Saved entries
/-- The identity of a service on a slot (R397, R407): bearer, identifier, ECC, SCIdS and the bit rate of a DAB
component, from the slot's database records. -/
def serviceIdentity (s : State) (i : Fin 48) (sid : Word) (scids : Byte) : Byte × Word × Byte × Byte × Nat :=
  let x := s.slots[i]
  if x.tune.type = .dab then
    let ecc := match s.db.recs.findSome? fun r => match r.body with
        | .service v => if v.dab && v.sid == sid then some v.ecc else none
        | _ => none with | some e => e | none => 0
    let rate := match findKey s.db.recs (.component sid scids.toNat) with
      | some r => (match r.body with | .component c => c.bitrate | _ => 0)
      | none => 0
    (2, sid, ecc, scids, rate)
  else if x.tune.type = .am then (1, BitVec.ofNat 32 x.tune.freq, 0, 0, 0)
  else
    match s.db.recs.findSome? fun r => match r.body with
        | .service v => if !v.dab && v.freq == x.tune.freq then some (v.sid, v.ecc) else none
        | _ => none with
    | some (sid, ecc) => (0, sid, ecc, 0, 0)
    | none => (0, 0, 0, 0, 0)

/-- The rec's reachable data belongs to another service (R407). -/
def otherService (s : State) (r : Rec) (c : RecordCfg) : Bool :=
  let (b, sid, _, scids, _) := serviceIdentity s c.slot c.sid c.scids
  !(reachOf s.store r.recNo).isEmpty && (r.bearer != b || r.sid != sid || r.scids != scids)

/-- The refusals of `STORE_RECORD_SET` (R407, R443, R499): `before` is the state that the earlier commands of the
transaction leave, `after` the state that the whole transaction produces. -/
def judgeRecord (n : Nat) (c : RecordCfg) (before after : State) : Option Status :=
  if before.store.state ≠ .mounted ∨ before.store.quenching then some .badState
  else if c.action ≠ 1 then none
  else
    let x := after.slots[c.slot]
    let r := recOf before.store n
    let lacks := x.tune.type == .dab && (slotComponent after c.slot c.sid c.scids).isNone
    let aacClash := isLocal after && x.tune.type != .dab &&
      after.store.recs.any fun q => q.recNo != n && q.recording && q.slot == c.slot.val && q.aac != c.aac
    if x.state = .free ∨ x.visit ∨ lacks ∨ r.recording ∨ otherService after r c ∨ aacClash then some .badState
    else if after.store.overBudget || writeBudget after.store < budgetUsed after.store then some .noResource
    else none

/-- A rec starts (R407, R408, R442). -/
def startRec (n : Nat) (c : RecordCfg) (s : State) : State :=
  let (b, sid, ecc, scids, rate) := serviceIdentity s c.slot c.sid c.scids
  modRecNo n (fun r => { r with
    recording := true, slot := c.slot.val, sid := sid, ecc := ecc, bearer := b, scids := scids, aac := c.aac
    quota := c.quota, fromTick := s.now, firstDue := true, stopAt := none, sourceUp := s.slots[c.slot].state == .live
    sourceBitrate := rate, tokens := r.policeBurst * tokenUnit, tokensAt := s.now, dropping := false }) s

/-- A rec stops: the Billets that begin before the stroke are still written (R408). -/
def stopRec (n : Nat) (s : State) : State :=
  modRecNo n (fun r => if r.recording then { r with recording := false, stopAt := some s.now } else r) s

/-- A delete: every reachable Billet of the rec expires on the apply stroke (R409). -/
def deleteRec (n : Nat) (s : State) : State :=
  let s1 := expireRec n (recOf s.store n).nextSeq 2 s
  modRecNo n (fun r => if r.recording then r else { r with bearer := 0xFF }) s1

/-- `STORE_RECORD_SET` applies; a quota change expires on its apply stroke (R410). -/
def applyRecord (n : Nat) (c : RecordCfg) (s : State) : State :=
  if c.action = 0 then stopRec n s
  else if c.action = 1 then applyQuota n (startRec n c s)
  else if c.action = 2 then deleteRec n s
  else applyQuota n (modRecNo n (fun r => { r with quota := c.quota }) s)

/-- `SLOT_RELEASE` stops every rec on the slot (R211, R408). -/
def stopSlotRecs (i : Fin 48) (s : State) : State :=
  (s.store.recs.filter fun r => r.recording && r.slot == i.val).foldl (fun s r => stopRec r.recNo s) s

/-- The source of a rec gives content: LIVE, and a DAB component present (R409). -/
def sourceGives (s : State) (r : Rec) : Bool :=
  match finOf 48 r.slot with
  | some i =>
    s.slots[i].state == .live && (r.bearer != 2 || (slotComponent s i r.sid r.scids).isSome)
  | none => false

/-- One gap at the first stroke boundary at which the source of a rec leaves (R409); a link loss brings every rec one of
cause 2, whatever its slot's state was (R57). -/
def gapRule (r : Rec) (s : State) : State :=
  if !r.recording then s
  else
    let up := sourceGives s r
    let lost : Bool := match recSlot s r with | some x => x.state == .linkLost | none => false
    let s1 := if (r.sourceUp && !up) || (lost && !r.lostSeen) then writeGap r.recNo (if lost then 2 else 1) (s.latch.stroke * 24576) s else s
    modRecNo r.recNo (fun q => { q with sourceUp := up, lostSeen := lost }) s1

/-! ### Policing (R440, R441, R443, R447) -/

/-- Parses `POLICE_SET` (R440, 9 bytes). -/
def parsePolice (p : List Byte) : Option (Nat × Nat × Nat) :=
  let k := getU 4 1 p
  let b := getU 4 5 p
  if p.length = 9 ∧ (k = 0 ∨ (8 ≤ k ∧ k ≤ 8000)) ∧ 4096 ≤ b ∧ b ≤ 262144 then some (getU 1 0 p, k, b) else none

/-- The refusal of `POLICE_SET` on the produced state (R443). -/
def judgePolice (after : State) : Option Status :=
  if writeBudget after.store < budgetUsed after.store then some .noResource else none

/-- `POLICE_SET` applies (R440): the tokens up to now have accrued at the old rate. -/
def applyPolice (n kbps burst : Nat) (s : State) : State :=
  modRecNo n (fun r =>
    let r1 := { r with tokens := tokensNow s.now r, tokensAt := s.now }
    { r1 with policeKbps := kbps, policeBurst := burst, tokens := min r1.tokens (burst * tokenUnit) }) s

◆ **TASK ITEM**: Return exactly, and only, the lines above starting at the line that contains "else if c.action = 1" and ending at the line that contains "def stopSlotRecs (i".

◆ **EXERCISE RESULT**:
  else if c.action = 1 then applyQuota n (startRec n c s)
  else if c.action = 2 then deleteRec n s
  else applyQuota n (modRecNo n (fun r => { r with quota := c.quota }) s)

/-- `SLOT_RELEASE` stops every rec on the slot (R211, R408). -/
def stopSlotRecs (i : Fin 48) (s : State) : State :=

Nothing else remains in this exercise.